On the day fixed for the rehearsal they came without the Lindane and
Murray. They were not well, but Rossi said they would not fail us
eventually. I took the part of Murray, and asked Rosalie to be the
Lindane.

"I don't read Italian well enough," she whispered, "and I don't wish to have the actors laughing at me; but Veronique could do it."

"Ask if she will read the part."

However, Veronique said that she could repeat it by heart.

"All the better," said I to her, laughing internally, as I thought of Soleure, for I saw that I should thus be obliged to make love to the girl to whom I had not spoken for the fortnight she had been with us. I had not even had a good look at her face. I was so afraid of Rosalie (whom I loved better every day) taking fright.

What I had feared happened. When I took Veronique's hand, and said, "Si, bella Lindana, debbe adorarvi!" everybody clapped, because I gave the words their proper expression; but glancing at Rosalie I saw a shadow on her face, and I was angry at not having controlled myself better. Nevertheless, I could not help feeling amazed at the way Veronique played the part. When I told her that I adored her she blushed up to her eyes; she could not have played the love-sick girl better.
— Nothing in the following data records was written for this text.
@[simp] theorem State.raise_cfg (b : FaultBit) : (s.raise b).cfg = s.cfg := rfl
@[simp] theorem State.raise_cnt (b : FaultBit) : (s.raise b).cnt = s.cnt := rfl
@[simp] theorem State.raise_ovf (b : FaultBit) : (s.raise b).ovf = s.ovf := rfl
@[simp] theorem State.raise_integ (b : FaultBit) : (s.raise b).integ = s.integ := rfl
@[simp] theorem State.raise_meas (b : FaultBit) : (s.raise b).meas = s.meas := rfl
@[simp] theorem State.raise_out (b : FaultBit) : (s.raise b).out = s.out := rfl
@[simp] theorem State.raise_duty (b : FaultBit) : (s.raise b).duty = s.duty := rfl
@[simp] theorem State.raise_tmr (b : FaultBit) : (s.raise b).tmr = s.tmr := rfl
@[simp] theorem State.raise_run (b : FaultBit) : (s.raise b).run = s.run := rfl
@[simp] theorem State.raise_phase (b : FaultBit) : (s.raise b).phase = s.phase := rfl
@[simp] theorem State.raise_stopReq (b : FaultBit) : (s.raise b).stopReq = s.stopReq := rfl
@[simp] theorem State.raise_fault (b : FaultBit) : (s.raise b).fault = s.fault ||| faultMask b := rfl
@[simp] theorem State.raise_rc (b : FaultBit) : (s.raise b).rc = s.rc := rfl
@[simp] theorem State.raise_res (b : FaultBit) : (s.raise b).res = s.res := rfl
@[simp] theorem State.raise_res2 (b : FaultBit) : (s.raise b).res2 = s.res2 := rfl
@[simp] theorem State.raise_diag (b : FaultBit) : (s.raise b).diag = s.diag := rfl
@[simp] theorem State.raise_inputs (b : FaultBit) : (s.raise b).inputs = s.inputs := rfl
@[simp] theorem State.raise_envTime (b : FaultBit) : (s.raise b).envTime = s.envTime := rfl

@[simp] theorem State.refuse_cfg (e : RespCode) : (s.refuse e).cfg = s.cfg := rfl
@[simp] theorem State.refuse_cnt (e : RespCode) : (s.refuse e).cnt = s.cnt := rfl
@[simp] theorem State.refuse_ovf (e : RespCode) : (s.refuse e).ovf = s.ovf := rfl
@[simp] theorem State.refuse_integ (e : RespCode) : (s.refuse e).integ = s.integ := rfl
@[simp] theorem State.refuse_meas (e : RespCode) : (s.refuse e).meas = s.meas := rfl
@[simp] theorem State.refuse_out (e : RespCode) : (s.refuse e).out = s.out := rfl
@[simp] theorem State.refuse_duty (e : RespCode) : (s.refuse e).duty = s.duty := rfl
@[simp] theorem State.refuse_tmr (e : RespCode) : (s.refuse e).tmr = s.tmr := rfl
@[simp] theorem State.refuse_run (e : RespCode) : (s.refuse e).run = s.run := rfl
@[simp] theorem State.refuse_phase (e : RespCode) : (s.refuse e).phase = s.phase := rfl
@[simp] theorem State.refuse_stopReq (e : RespCode) : (s.refuse e).stopReq = s.stopReq := rfl
@[simp] theorem State.refuse_fault (e : RespCode) : (s.refuse e).fault = s.fault ||| faultMask .cmd := rfl
@[simp] theorem State.refuse_rc (e : RespCode) : (s.refuse e).rc = rcWord e := rfl
@[simp] theorem State.refuse_res (e : RespCode) : (s.refuse e).res = s.res := rfl
@[simp] theorem State.refuse_res2 (e : RespCode) : (s.refuse e).res2 = s.res2 := rfl
@[simp] theorem State.refuse_diag (e : RespCode) : (s.refuse e).diag = s.diag := rfl
@[simp] theorem State.refuse_inputs (e : RespCode) : (s.refuse e).inputs = s.inputs := rfl
@[simp] theorem State.refuse_envTime (e : RespCode) : (s.refuse e).envTime = s.envTime := rfl

@[simp] theorem State.respond_ok_cfg (r r2 : Word) : (s.respond .ok r r2).cfg = s.cfg := rfl
@[simp] theorem State.respond_ok_cnt (r r2 : Word) : (s.respond .ok r r2).cnt = s.cnt := rfl
@[simp] theorem State.respond_ok_ovf (r r2 : Word) : (s.respond .ok r r2).ovf = s.ovf := rfl
@[simp] theorem State.respond_ok_integ (r r2 : Word) : (s.respond .ok r r2).integ = s.integ := rfl
@[simp] theorem State.respond_ok_meas (r r2 : Word) : (s.respond .ok r r2).meas = s.meas := rfl
@[simp] theorem State.respond_ok_out (r r2 : Word) : (s.respond .ok r r2).out = s.out := rfl
@[simp] theorem State.respond_ok_duty (r r2 : Word) : (s.respond .ok r r2).duty = s.duty := rfl
@[simp] theorem State.respond_ok_tmr (r r2 : Word) : (s.respond .ok r r2).tmr = s.tmr := rfl
@[simp] theorem State.respond_ok_run (r r2 : Word) : (s.respond .ok r r2).run = s.run := rfl
@[simp] theorem State.respond_ok_phase (r r2 : Word) : (s.respond .ok r r2).phase = s.phase := rfl
@[simp] theorem State.respond_ok_stopReq (r r2 : Word) : (s.respond .ok r r2).stopReq = s.stopReq := rfl
@[simp] theorem State.respond_ok_fault (r r2 : Word) : (s.respond .ok r r2).fault = s.fault := rfl
@[simp] theorem State.respond_ok_rc (r r2 : Word) : (s.respond .ok r r2).rc = rcWord .ok := rfl
@[simp] theorem State.respond_ok_res (r r2 : Word) : (s.respond .ok r r2).res = r := rfl
@[simp] theorem State.respond_ok_res2 (r r2 : Word) : (s.respond .ok r r2).res2 = r2 := rfl
@[simp] theorem State.respond_ok_diag (r r2 : Word) : (s.respond .ok r r2).diag = s.diag := rfl
@[simp] theorem State.respond_ok_inputs (r r2 : Word) : (s.respond .ok r r2).inputs = s.inputs := rfl
@[simp] theorem State.respond_ok_envTime (r r2 : Word) : (s.respond .ok r r2).envTime = s.envTime := rfl

@[simp] theorem State.clearCount_cfg : (s.clearCount).cfg = s.cfg := rfl
@[simp] theorem State.clearCount_cnt : (s.clearCount).cnt = 0#32 := rfl
@[simp] theorem State.clearCount_ovf : (s.clearCount).ovf = false := rfl
@[simp] theorem State.clearCount_integ : (s.clearCount).integ = s.integ := rfl
@[simp] theorem State.clearCount_meas : (s.clearCount).meas = s.meas := rfl
@[simp] theorem State.clearCount_out : (s.clearCount).out = s.out := rfl
@[simp] theorem State.clearCount_duty : (s.clearCount).duty = s.duty := rfl
@[simp] theorem State.clearCount_tmr : (s.clearCount).tmr = s.tmr := rfl
@[simp] theorem State.clearCount_run : (s.clearCount).run = s.run := rfl
@[simp] theorem State.clearCount_phase : (s.clearCount).phase = s.phase := rfl
@[simp] theorem State.clearCount_stopReq : (s.clearCount).stopReq = s.stopReq := rfl
@[simp] theorem State.clearCount_fault : (s.clearCount).fault = s.fault := rfl
@[simp] theorem State.clearCount_rc : (s.clearCount).rc = s.rc := rfl
@[simp] theorem State.clearCount_res : (s.clearCount).res = s.res := rfl
@[simp] theorem State.clearCount_res2 : (s.clearCount).res2 = s.res2 := rfl
@[simp] theorem State.clearCount_diag : (s.clearCount).diag = s.diag := rfl
@[simp] theorem State.clearCount_inputs : (s.clearCount).inputs = s.inputs := rfl
@[simp] theorem State.clearCount_envTime : (s.clearCount).envTime = s.envTime := rfl

@[simp] theorem State.toPhase_cfg (p : BitVec 3) : (s.toPhase p).cfg = s.cfg := rfl
@[simp] theorem State.toPhase_cnt (p : BitVec 3) : (s.toPhase p).cnt = s.cnt := rfl
@[simp] theorem State.toPhase_ovf (p : BitVec 3) : (s.toPhase p).ovf = s.ovf := rfl
@[simp] theorem State.toPhase_integ (p : BitVec 3) : (s.toPhase p).integ = s.integ := rfl
@[simp] theorem State.toPhase_meas (p : BitVec 3) : (s.toPhase p).meas = s.meas := rfl
@[simp] theorem State.toPhase_out (p : BitVec 3) : (s.toPhase p).out = s.out := rfl
@[simp] theorem State.toPhase_duty (p : BitVec 3) : (s.toPhase p).duty = s.duty := rfl
@[simp] theorem State.toPhase_tmr (p : BitVec 3) : (s.toPhase p).tmr = s.tmr := rfl
@[simp] theorem State.toPhase_run (p : BitVec 3) : (s.toPhase p).run = s.run := rfl
@[simp] theorem State.toPhase_phase (p : BitVec 3) : (s.toPhase p).phase = p := rfl
@[simp] theorem State.toPhase_stopReq (p : BitVec 3) : (s.toPhase p).stopReq = s.stopReq := rfl
@[simp] theorem State.toPhase_fault (p : BitVec 3) : (s.toPhase p).fault = s.fault := rfl
@[simp] theorem State.toPhase_rc (p : BitVec 3) : (s.toPhase p).rc = s.rc := rfl
@[simp] theorem State.toPhase_res (p : BitVec 3) : (s.toPhase p).res = s.res := rfl
@[simp] theorem State.toPhase_res2 (p : BitVec 3) : (s.toPhase p).res2 = s.res2 := rfl
@[simp] theorem State.toPhase_diag (p : BitVec 3) : (s.toPhase p).diag = s.diag := rfl
@[simp] theorem State.toPhase_inputs (p : BitVec 3) : (s.toPhase p).inputs = s.inputs := rfl
@[simp] theorem State.toPhase_envTime (p : BitVec 3) : (s.toPhase p).envTime = s.envTime := rfl

@[simp] theorem State.terminate_cfg : (s.terminate).cfg = s.cfg := rfl
@[simp] theorem State.terminate_cnt : (s.terminate).cnt = s.cnt := rfl
@[simp] theorem State.terminate_ovf : (s.terminate).ovf = s.ovf := rfl
@[simp] theorem State.terminate_integ : (s.terminate).integ = s.integ := rfl
@[simp] theorem State.terminate_meas : (s.terminate).meas = s.meas := rfl
@[simp] theorem State.terminate_out : (s.terminate).out = s.out := rfl
@[simp] theorem State.terminate_duty : (s.terminate).duty = s.duty := rfl
@[simp] theorem State.terminate_tmr : (s.terminate).tmr = s.tmr := rfl
@[simp] theorem State.terminate_run : (s.terminate).run = false := rfl
@[simp] theorem State.terminate_phase : (s.terminate).phase = phWait := rfl
@[simp] theorem State.terminate_stopReq : (s.terminate).stopReq = s.stopReq := rfl
@[simp] theorem State.terminate_fault : (s.terminate).fault = s.fault := rfl
@[simp] theorem State.terminate_rc : (s.terminate).rc = s.rc := rfl
@[simp] theorem State.terminate_res : (s.terminate).res = s.res := rfl
@[simp] theorem State.terminate_res2 : (s.terminate).res2 = s.res2 := rfl
@[simp] theorem State.terminate_diag : (s.terminate).diag = s.diag := rfl
@[simp] theorem State.terminate_inputs : (s.terminate).inputs = s.inputs := rfl
@[simp] theorem State.terminate_envTime : (s.terminate).envTime = s.envTime := rfl

@[simp] theorem State.setController_cfg (i o : Word) : (s.setController i o).cfg = s.cfg := rfl
@[simp] theorem State.setController_cnt (i o : Word) : (s.setController i o).cnt = s.cnt := rfl
@[simp] theorem State.setController_ovf (i o : Word) : (s.setController i o).ovf = s.ovf := rfl
@[simp] theorem State.setController_integ (i o : Word) : (s.setController i o).integ = i := rfl
@[simp] theorem State.setController_meas (i o : Word) : (s.setController i o).meas = s.meas := rfl
@[simp] theorem State.setController_out (i o : Word) : (s.setController i o).out = o := rfl
@[simp] theorem State.setController_duty (i o : Word) : (s.setController i o).duty = s.duty := rfl
@[simp] theorem State.setController_tmr (i o : Word) : (s.setController i o).tmr = s.tmr := rfl
@[simp] theorem State.setController_run (i o : Word) : (s.setController i o).run = s.run := rfl
@[simp] theorem State.setController_phase (i o : Word) : (s.setController i o).phase = s.phase := rfl
@[simp] theorem State.setController_stopReq (i o : Word) : (s.setController i o).stopReq = s.stopReq := rfl
@[simp] theorem State.setController_fault (i o : Word) : (s.setController i o).fault = s.fault := rfl
@[simp] theorem State.setController_rc (i o : Word) : (s.setController i o).rc = s.rc := rfl
@[simp] theorem State.setController_res (i o : Word) : (s.setController i o).res = s.res := rfl
@[simp] theorem State.setController_res2 (i o : Word) : (s.setController i o).res2 = s.res2 := rfl
@[simp] theorem State.setController_diag (i o : Word) : (s.setController i o).diag = s.diag := rfl
@[simp] theorem State.setController_inputs (i o : Word) : (s.setController i o).inputs = s.inputs := rfl
@[simp] theorem State.setController_envTime (i o : Word) : (s.setController i o).envTime = s.envTime := rfl

@[simp] theorem State.setMeas_cfg (v : Word) : (s.setMeas v).cfg = s.cfg := rfl
@[simp] theorem State.setMeas_cnt (v : Word) : (s.setMeas v).cnt = s.cnt := rfl
@[simp] theorem State.setMeas_ovf (v : Word) : (s.setMeas v).ovf = s.ovf := rfl
@[simp] theorem State.setMeas_integ (v : Word) : (s.setMeas v).integ = s.integ := rfl
@[simp] theorem State.setMeas_meas (v : Word) : (s.setMeas v).meas = v := rfl
@[simp] theorem State.setMeas_out (v : Word) : (s.setMeas v).out = s.out := rfl
@[simp] theorem State.setMeas_duty (v : Word) : (s.setMeas v).duty = s.duty := rfl
@[simp] theorem State.setMeas_tmr (v : Word) : (s.setMeas v).tmr = s.tmr := rfl
@[simp] theorem State.setMeas_run (v : Word) : (s.setMeas v).run = s.run := rfl
@[simp] theorem State.setMeas_phase (v : Word) : (s.setMeas v).phase = s.phase := rfl
@[simp] theorem State.setMeas_stopReq (v : Word) : (s.setMeas v).stopReq = s.stopReq := rfl
@[simp] theorem State.setMeas_fault (v : Word) : (s.setMeas v).fault = s.fault := rfl
@[simp] theorem State.setMeas_rc (v : Word) : (s.setMeas v).rc = s.rc := rfl
@[simp] theorem State.setMeas_res (v : Word) : (s.setMeas v).res = s.res := rfl
@[simp] theorem State.setMeas_res2 (v : Word) : (s.setMeas v).res2 = s.res2 := rfl
@[simp] theorem State.setMeas_diag (v : Word) : (s.setMeas v).diag = s.diag := rfl
@[simp] theorem State.setMeas_inputs (v : Word) : (s.setMeas v).inputs = s.inputs := rfl
@[simp] theorem State.setMeas_envTime (v : Word) : (s.setMeas v).envTime = s.envTime := rfl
We fixed a day for the dress-rehearsal at the theatre, and the company announced the first night a week in advance to excite public curiosity. The bills ran:

"We shall give Voltaire's Ecossaise, translated by an anonymous author: no prompter will be present."

I cannot give the reader any idea of the trouble I had to quiet Rosalie. She refused to be comforted; wept incessantly, and touched my heart by gentle reproaches.

"You love Veronique," said she, "and you only translated that piece to have an opportunity of declaring your love."